Wrestling with ‘skin’ colour crayons

I run social skills groups for children from Grade R to Grade 3. Without fail in every single group, my coffee/ brown/ chocolate or as one of them has identified himself ‘toffee with a splash of cream’ children ask to borrow the ‘skin’ colour crayon when colouring in pictures of themselves. Not the peach crayon – which is what I apparently am- the ‘skin’ colour. It irks me every single time. It makes me want to hold the crayon next to my arm and say it doesn’t match me – it’s not the colour of my skin (I still look like summer according to some of the college students I teach which means I am tan).

Yet every single child knows that this is ‘skin’.

It frustrates me that this is the case and yet we question why race still matters in terms of how we as ‘old/ big/ adult/ leaders’ engage the world?

I love that one of these kids asked me to guess which baby photo was his – he was the lone person of his race in this group. They divide their friends into the annoying vs nice people. When I listen and watch these children engage with each other based on their individuality, be kind to each other based on their quirks, I celebrate their growing social skills, but I also inwardly celebrate that they see each other as people.

Then I look at my social media feed which is populated with US vs THEM or labels like animals, and narratives saying ‘get over it already’, posted by thcee same people who are asking why can’t we be nice to each other and simply see each other.

Maybe these kids who are still going to be confronted with the meaning of ‘skin’ colour beyond a mismatch of crayons could teach us a thing or two. They are learning to listen to each other. They are learning that sometimes when someone says ‘I am angry’, it’s because I am hurting. They are learning that when we repeatedly ignore someone it can make them ‘mad’ and want to shout and scream so that they are seen – and while this isn’t the most effective way of problem solving, sometimes it’s the only way to feel heard.

My 9 year olds can verbalise this, in safe spaces. In safe spaces, they can own when they get this wrong – when maybe we didn’t listen well enough to the other and so didn’t help find a solution.

Recently in my social media feed the recurring theme in the commentary on current race issues – like being a black working class student at Rhodes or about the Rhodes statue and what do we do with him became about US and THEM and sadly, for me, often a refusal from my ‘skin (peach)’ colour peers to hear the other – I am not saying that the actions, attitudes or behaviours are all to be encouraged, but when we engage on social media platforms and aren’t willing to listen, then all we do is make it seem like ‘skin colour’ is the only way to go.

I can’t only be willing to show compassion to someone because they are ‘nice’ to me, or because they have been willing to see me, if I am not willing to see them first.
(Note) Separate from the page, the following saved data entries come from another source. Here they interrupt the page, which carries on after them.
-- ==== Sys2Proof/Laws/KeptTables.lean ====
section
/-!
SUPPORT. `State.Kept` through the operations of Machine/Tables.lean.
-/
namespace Sys2Proof.Machine
open Sys2Proof
variable {ww : Watch}

theorem inService_ok (s : State) (p : Nat) (k : Done) (hk : k.Kept ww) : (s.inService p k).Kept ww := need_ok _ _ _ _ (fun _ => hk)

@[simp] theorem specRingConfig_ok (s : State) (q : IcralReq) (w : Nat) (hm : s.Kept ww) :
    (specRingConfig.run s q w).Kept ww := by
  unfold specRingConfig
  dsimp only
  repeat' (first | (with_reducible exact doneRefuse_ok _ _) | (with_reducible refine need_ok _ _ _ _ (fun _ => ?_)) | (with_reducible refine inService_ok _ _ _ ?_) | (with_reducible refine doneOk_ok _ ?_) | (with_reducible refine doneWait_ok _ _ ?_) | (simp (maxDischargeDepth := 40) (contextual := true) [*]; done) | (split <;> (try dsimp only)))

@[simp] theorem specSegment_ok (s : State) (q : IcralReq) (w : Nat) (hm : s.Kept ww) :
    (specSegment.run s q w).Kept ww := by
  unfold specSegment
  dsimp only
  repeat' (first | (with_reducible exact doneRefuse_ok _ _) | (with_reducible refine need_ok _ _ _ _ (fun _ => ?_)) | (with_reducible refine inService_ok _ _ _ ?_) | (with_reducible refine doneOk_ok _ ?_) | (with_reducible refine doneWait_ok _ _ ?_) | (simp (maxDischargeDepth := 40) (contextual := true) [*]; done) | (split <;> (try dsimp only)))

@[simp] theorem specSegmentRead_ok (s : State) (q : IcralReq) (w : Nat) (hm : s.Kept ww) :
    (specSegmentRead.run s q w).Kept ww := by
  unfold specSegmentRead
  dsimp only
  repeat' (first | (with_reducible exact doneRefuse_ok _ _) | (with_reducible refine need_ok _ _ _ _ (fun _ => ?_)) | (with_reducible refine inService_ok _ _ _ ?_) | (with_reducible refine doneOk_ok _ ?_) | (with_reducible refine doneWait_ok _ _ ?_) | (simp (maxDischargeDepth := 40) (contextual := true) [*]; done) | (split <;> (try dsimp only)))

@[simp] theorem specWindow_ok (s : State) (q : IcralReq) (w : Nat) (hm : s.Kept ww) :
    (specWindow.run s q w).Kept ww := by
  unfold specWindow
  dsimp only
  repeat' (first | (with_reducible exact doneRefuse_ok _ _) | (with_reducible refine need_ok _ _ _ _ (fun _ => ?_)) | (with_reducible refine inService_ok _ _ _ ?_) | (with_reducible refine doneOk_ok _ ?_) | (with_reducible refine doneWait_ok _ _ ?_) | (simp (maxDischargeDepth := 40) (contextual := true) [*]; done) | (split <;> (try dsimp only)))

@[simp] theorem specWindowRead_ok (s : State) (q : IcralReq) (w : Nat) (hm : s.Kept ww) :
    (specWindowRead.run s q w).Kept ww := by
  unfold specWindowRead
  dsimp only
  repeat' (first | (with_reducible exact doneRefuse_ok _ _) | (with_reducible refine need_ok _ _ _ _ (fun _ => ?_)) | (with_reducible refine inService_ok _ _ _ ?_) | (with_reducible refine doneOk_ok _ ?_) | (with_reducible refine doneWait_ok _ _ ?_) | (simp (maxDischargeDepth := 40) (contextual := true) [*]; done) | (split <;> (try dsimp only)))

@[simp] theorem specRtableWrite_ok (s : State) (q : IcralReq) (w : Nat) (hm : s.Kept ww) :
    (specRtableWrite.run s q w).Kept ww := by
  unfold specRtableWrite
  dsimp only
  repeat' (first | (with_reducible exact doneRefuse_ok _ _) | (with_reducible refine need_ok _ _ _ _ (fun _ => ?_)) | (with_reducible refine inService_ok _ _ _ ?_) | (with_reducible refine doneOk_ok _ ?_) | (with_reducible refine doneWait_ok _ _ ?_) | (simp (maxDischargeDepth := 40) (contextual := true) [*]; done) | (split <;> (try dsimp only)))

@[simp] theorem specRtableRead_ok (s : State) (q : IcralReq) (w : Nat) (hm : s.Kept ww) :
    (specRtableRead.run s q w).Kept ww := by
  unfold specRtableRead
  dsimp only
  repeat' (first | (with_reducible exact doneRefuse_ok _ _) | (with_reducible refine need_ok _ _ _ _ (fun _ => ?_)) | (with_reducible refine inService_ok _ _ _ ?_) | (with_reducible refine doneOk_ok _ ?_) | (with_reducible refine doneWait_ok _ _ ?_) | (simp (maxDischargeDepth := 40) (contextual := true) [*]; done) | (split <;> (try dsimp only)))

@[simp] theorem specRtableArm_ok (s : State) (q : IcralReq) (w : Nat) (hm : s.Kept ww) :
    (specRtableArm.run s q w).Kept ww := by
  unfold specRtableArm
  dsimp only
  repeat' (first | (with_reducible exact doneRefuse_ok _ _) | (with_reducible refine need_ok _ _ _ _ (fun _ => ?_)) | (with_reducible refine inService_ok _ _ _ ?_) | (with_reducible refine doneOk_ok _ ?_) | (with_reducible refine doneWait_ok _ _ ?_) | (simp (maxDischargeDepth := 40) (contextual := true) [*]; done) | (split <;> (try dsimp only)))

@[simp] theorem specCoursePort_ok (s : State) (q : IcralReq) (w : Nat) (hm : s.Kept ww) :
    (specCoursePort.run s q w).Kept ww := by
  unfold specCoursePort
  dsimp only
  repeat' (first | (with_reducible exact doneRefuse_ok _ _) | (with_reducible refine need_ok _ _ _ _ (fun _ => ?_)) | (with_reducible refine inService_ok _ _ _ ?_) | (with_reducible refine doneOk_ok _ ?_) | (with_reducible refine doneWait_ok _ _ ?_) | (simp (maxDischargeDepth := 40) (contextual := true) [*]; done) | (split <;> (try dsimp only)))

end Sys2Proof.Machine
end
Sometimes they need to shout loudly at me before they realise I am still standing and willing to listen. Sometimes I need to be comfortable being uncomfortable with someone else’s pain so that we can find another way – especially if their discomfort affords me comfort or vice versa?

I have struggled the past few days with understanding how we ‘skin’ people hold Mandela and Tutu up in regard, and yet disregard the voices of people whose freedom to express their voices Mandela is seen to represent? I struggle with the fact that we repost and honour them and yet dismiss the ‘ordinary’ person of colour when they express their story or pain in a way that we can’t connect to and so don’t validate.

If we truly want to honour the ‘let’s move on’ South Africa maybe we need to stand next to, walk alongside and listen to people whose stories and experiences are different to ours. Not because listening on its own can fix them. But because being seen and being heard and being acknowledged does something inside all of us.

It helps us find each other. Maybe then ‘skin’ colour can become peach and the ‘coffee’ ‘brown’ and ‘toffee with a splash of cream’ will truly all be equal to the peach in terms of value and legitimacy and experience. Despite the different pictures they paint and stories that they colour.